The Congressional Budget Office projects that the 2013 deficit will decline to $642 billion, just 4 percent of gross domestic product and down from 10 percent in 2009.
Just a little bit of context. First off 2013 may have been an outlier. Tax increases, particularly increases in capital gains taxes, pushed some income recognition into 2012 with the expected gusher of tax receipts this year. We experienced a similar blip in 1987 as the tax reform bills of 1986 eliminated tax shelters and folks cashed out to beat the new levies. You can see the surge on this graph from FRED.
Second, deficits equaling “… just 4 percent of gross domestic product…” aren’t anything to crow about or be comfortable with. Once again from FRED an historical look at deficits.
We are still well outside the historical norm and operating at a rate which isn’t to the best of my knowledge considered prudent.

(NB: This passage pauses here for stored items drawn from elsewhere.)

/-- The boundaries: the smallest positive value, the largest finite one, `+∞`, zero. -/
theorem witness_ChecksByEncoding :
    ({ zeroSnap 0 with fs := 1#64 } : Snap).fsValid = true ∧
    ({ zeroSnap 0 with fs := 0x7FEFFFFFFFFFFFFF#64 } : Snap).fsValid = true ∧
    ({ zeroSnap 0 with fs := 0x7FF0000000000000#64 } : Snap).fsValid = false ∧
    ({ zeroSnap 0 with q := 0x7FF0000000000000#64 } : Snap).qValid = true ∧
    ({ zeroSnap 0 with q := 0x7FF0000000000001#64 } : Snap).qValid = false ∧
    prim.sin64 ({ zeroSnap 0 with q := 0x7FF0000000000000#64 } : Snap).w0 = .fin false ⟨0, by decide⟩ := by
  decide +kernel

theorem witness_FrequencyValidation : (zeroSnap 8).kind.toNat ≤ 8 ∧ (zeroSnap 8).fsValid = true ∧
    (zeroSnap 8).qValid = true ∧ isFinite (f64 (zeroSnap 8).f) = true ∧ (zeroSnap 8).fval = false ∧
    ({ zeroSnap 8 with fval := true } : Snap).fval = true := by decide +kernel

theorem witness_GainIgnored : (zeroSnap 5).kind.toNat ≤ 5 := by decide

theorem witness_ResultIsFunctionOfSnapshot : (busyWith (zeroSnap 9)).phase = .busy ∧
    ({ busyWith (zeroSnap 9) with freq := 5#64, status := 9#64 } : State).snap = (busyWith (zeroSnap 9)).snap ∧
    (∃ t, engineStep (busyWith (zeroSnap 9)) = .next t) ∧
    ∃ t, engineStep { busyWith (zeroSnap 9) with freq := 5#64, status := 9#64 } = .next t :=
  ⟨rfl, rfl, ⟨_, rfl⟩, _, rfl⟩

theorem witness_OperandWritesCommuteWithCompletion : (busyWith (zeroSnap 0)).phase = .busy ∧
    Instr.wrCtrl 1#64 ∈ [Instr.wrFreq 1#64, .wrGainDb 1#64, .wrQ 1#64, .wrSampleRate 1#64, .wrCtrl 1#64] := by decide

/-! The nine `Compute` statements: a command in flight that passes the checks, with finite coefficients and without. -/

theorem busy_busyWith (n : Snap) : (busyWith n).phase = .busy ∧ (busyWith n).snap = n := ⟨rfl, rfl⟩

theorem witness_ComputeLowpass : (zeroSnap 0).Passes .lowpass ∧ (formula prim .lowpass (zeroSnap 0)).Finite ∧
    (hugeSnap 0).Passes .lowpass ∧ ¬ (formula prim .lowpass (hugeSnap 0)).Finite :=
  ⟨passes_zeroSnap .lowpass, finite_zeroSnap .lowpass, passes_hugeSnap .lowpass, not_finite_hugeSnap .lowpass⟩

theorem witness_ComputeHighpass : (zeroSnap 1).Passes .highpass ∧ (formula prim .highpass (zeroSnap 1)).Finite ∧
    (hugeSnap 1).Passes .highpass ∧ ¬ (formula prim .highpass (hugeSnap 1)).Finite :=
  ⟨passes_zeroSnap .highpass, finite_zeroSnap .highpass, passes_hugeSnap .highpass, not_finite_hugeSnap .highpass⟩

theorem witness_ComputeBandpassSkirt : (zeroSnap 2).Passes .bandpassSkirt ∧ (formula prim .bandpassSkirt (zeroSnap 2)).Finite ∧
    (hugeSnap 2).Passes .bandpassSkirt ∧ ¬ (formula prim .bandpassSkirt (hugeSnap 2)).Finite :=
  ⟨passes_zeroSnap .bandpassSkirt, finite_zeroSnap .bandpassSkirt, passes_hugeSnap .bandpassSkirt, not_finite_hugeSnap .bandpassSkirt⟩

theorem witness_ComputeBandpassPeak : (zeroSnap 3).Passes .bandpassPeak ∧ (formula prim .bandpassPeak (zeroSnap 3)).Finite ∧
    (hugeSnap 3).Passes .bandpassPeak ∧ ¬ (formula prim .bandpassPeak (hugeSnap 3)).Finite :=
  ⟨passes_zeroSnap .bandpassPeak, finite_zeroSnap .bandpassPeak, passes_hugeSnap .bandpassPeak, not_finite_hugeSnap .bandpassPeak⟩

Keep in mind a couple other points. The 4% number is a projection it isn’t real yet, interest expense is historically understated given the Feds policies and the sequester shaved off some of the deficit but its effects will start to wane.
There’s been a lot of progress with respect to the Federal deficit, but we are still in fairly dangerous territory and we don’t know yet the true extent of improvement nor how sustainable it will prove to be. Using spurious comparisons of metrics during the recession to now paints a falsely rosy picture and is not a logical argument for opening the government spigots once more.